The 1,800 people at Ryton would not want to bet on being able to keep the 206 going indefinitely. But if 207 demand exceeds the group’s expanded capacity then the cost of redeveloping Ryton (principally the substantial cost of a new paint plant) will be reconsidered.


For BMW there is no hesitation about investing further in the UK. The new joint venture engine will be assembled at BMW’s existing Hams Hall engine plant at Coleshill in the Midlands. It is needed for the Mini because the contract for supply of the existing engine – built by Chrysler in at Curitiba in Brazil – comes to an end next year.


For BMW, the move means that Mini becomes self-contained in the UK with pressings from Swindon and assembly at Cowley all within 90 minutes of each other.


BMW had the option of having its engines assembled at the same place as Peugeot – at Francaise de Mecanique in Douvrin near Lille, France.
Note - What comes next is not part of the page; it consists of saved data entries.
/-- ROPE (R90). -/
def execRope (p d e : Nat) (fx : MemFx) (s : State) : Host.Outcome State Fault Refusal :=
  s.run fun w => w.vecStep p d e fx (fun b => stepOp b == 0x58) VC.rope

/-- GATHER (R91), in row mode and in element mode: the region is the shape of DST. -/
def execGather (p d e : Nat) (fx : MemFx) (s : State) : Host.Outcome State Fault Refusal :=
  s.run fun w => w.vecStep p d e fx (fun b => stepOp b == 0x60)
    (fun c =>
      if c.st.x.testBit 0 then c.gatherEl
      else
        let win := c.tile c.st.src0
        c.moveRows win.rows fun r i => (c.rawRow win i).map (c.putRaw (c.tile c.st.dst) r))
    (region := (·.dst))

/-- SCATTER (R92): the later write stands. -/
def execScatter (p d e : Nat) (fx : MemFx) (s : State) : Host.Outcome State Fault Refusal :=
  s.run fun w => w.vecStep p d e fx (fun b => stepOp b == 0x61 && !(stepX b).testBit 1) fun c =>
    if c.st.x.testBit 0 then c.scatterEl (fun _ _ v => (v, 0))
    else
      let win := c.tile c.st.dst
      c.moveRows win.rows fun r i => (c.rawRow (c.tile c.st.src0) r).map (c.putRaw win i)

/-- SCATTER_ADD (R92): each value is added to the FP32 window element with one rounding. -/
def execScatterAdd (p d e : Nat) (fx : MemFx) (s : State) : Host.Outcome State Fault Refusal :=
  s.run fun w => w.vecStep p d e fx (fun b => stepOp b == 0x61 && (stepX b).testBit 1) fun c =>
    if c.st.x.testBit 0 then c.scatterEl fAdd else c.scatterAddRows

/-- TOPK (R93). -/
def execTopk (p d e : Nat) (fx : MemFx) (s : State) : Host.Outcome State Fault Refusal :=
  s.run fun w => w.vecStep p d e fx (fun b => stepOp b == 0x68) VC.topk

/-- QUANT (R94). -/
def execQuant (p d e : Nat) (fx : MemFx) (s : State) : Host.Outcome State Fault Refusal :=
  s.run fun w => w.vecStep p d e fx (fun b => stepOp b == 0x70) VC.quant

/-- DEQUANT (R94). -/
def execDequant (p d e : Nat) (fx : MemFx) (s : State) : Host.Outcome State Fault Refusal :=
  s.run fun w => w.vecStep p d e fx (fun b => stepOp b == 0x71) VC.dequant

/-- COMPRESS (R97): the number of active rows goes to the count slot in P. -/
def execCompress (p d e : Nat) (fx : MemFx) (s : State) : Host.Outcome State Fault Refusal :=
  s.run fun w => w.vecStep p d e fx (fun b => stepOp b == 0x78) VC.compress
    (after := fun c w => match c.activeRows with
      | .ok l => c.setCount (c.st.p % 32) l.length w
      | .error _ => w)
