/-- What a sequence does with the token of its job (R280, R285, R291): it goes on, ends, or is handed off. -/
def W.afterToken (w : W) (p a token code : Nat) : W :=
  let (w, stop) := w.addToken p a token code
  let b := (w.d.pol p).svc.block
  match (w.d.pol p).svc.seq a with
  | none => w
  | some q =>
    if svRole b = 1 then
      let ended := stop ≠ 0
      (w.modSeq p a fun q => { q with phase := .handoff, stop := if ended then stop else 6 }).modSvc p fun S =>
        { S with sends := S.sends ++ [{ pair := rqPair q.entry, kind := 1, key := rqId q.entry, session := 0, seq := some a
                                        frames := if ended then [] else q.frames, free := true, ntok := q.pos, token := if stop = 5 then 0 else token
                                        ended := ended, stop := stop }] }
    else if stop ≠ 0 then w.endSeq p a stop stOK 0
    else (w.modSeq p a fun q => { q with phase := .ready }).emitSeq p a

/-- SERVICE_JOB_COMPLETE (R275 step 5, R280). -/
def execServiceJobComplete (p : Nat) (s : State) : Host.Outcome State Fault Refusal :=
  s.run fun w =>
    let S := (w.d.pol p).svc
    match S.job, S.job.bind (·.status) with
    | some J, some st =>
      if S.st ≠ 2 && S.st ≠ 3 then w
      else
        let out := w.read (svOutbuf S.block) (8 * J.rows.length)
        let w := w.modSvc p fun S => { S with job := none }
        (if st ≠ stOK then w.each J.rows fun w a => w.endSeq p a 8 st J.detail
          else if J.prefill then
            w.each J.rows fun w a =>
              let w := w.modSeq p a fun q => { q with promptDone := q.promptDone + J.chunk, pos := q.pos + J.chunk }
              if J.complete then w.afterToken p a (fld out 0 4) (fld out 4 4) else w
          else
            w.each J.rows.zipIdx fun w (a, i) =>
              (w.modSeq p a fun q => { q with pos := q.pos + 1 }).afterToken p a (fld out (8 * i) 4) (fld out (8 * i + 4) 4)).pumpAll.settle
    | _, _ => w

/-! ## The stop (R270) -/

/-- Service firmware forgets everything but its registers; its operations that are not delivered are dropped. -/
def W.svcClear (w : W) (p : Nat) : W :=
  let S := (w.d.pol p).svc
  (w.dropOps fun i => i == .service p).modPol p fun P => { P with svc := { base := S.base, cause := S.cause, flags := S.flags } }

/-- SERVICE_LOOP_STOPPED (R270): once the running job has ended, every sequence ends CANCELLED; when every FINAL response is written, everything is
released and STATE is STOPPED. -/
def execServiceLoopStopped (p : Nat) (s : State) : Host.Outcome State Fault Refusal :=
  s.run fun w =>
    let S := (w.d.pol p).svc
    if S.st ≠ 3 || S.job.isSome then w
    else
      let w := (w.each (S.live.map (·.admission)) fun w a => w.endSeq p a 4 stOK 0).emitAll p
      if !(w.d.pol p).svc.seqs.isEmpty then w.settle
      else
        let imgs := svImages S.block
        ((w.modPol p fun P => { P with imgs := P.imgs.filter fun i => !imgs.contains i.addr }).svcClear p).settle

end Sys2Proof.Machine
end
But it prefers the UK. The decision is part based on the preference to have all vital Mini operations in a cluster and part on the good sense of further loading the Hams Hall plant which already makes all BMW’s four cylinder petrol engines – currently at the rate of 150,000 a year but with a capacity of 400,000.


Harald Kruger, the plant’s managing director, says that there is no question about the UK having a role in engine manufacture. Basic labour rates are not the highest in Europe, labour flexibility and labour skills are the best in the group and the scrap rate is the best for all BMW engine operations. Reliability and flexibility easily offset the 20% labour cost saving that might exist for them in Eastern Europe, and the proximity to the Mini assembly line means that customer preference for late changes of engine specification can easily be accommodated.


BMW is so certain that Hams Hall give them a competitive advantage that if PSA were to build 207 in the UK and were to ask for final assembly of the co-op engine in the UK, BMW would have to think very hard indeed about meeting the request.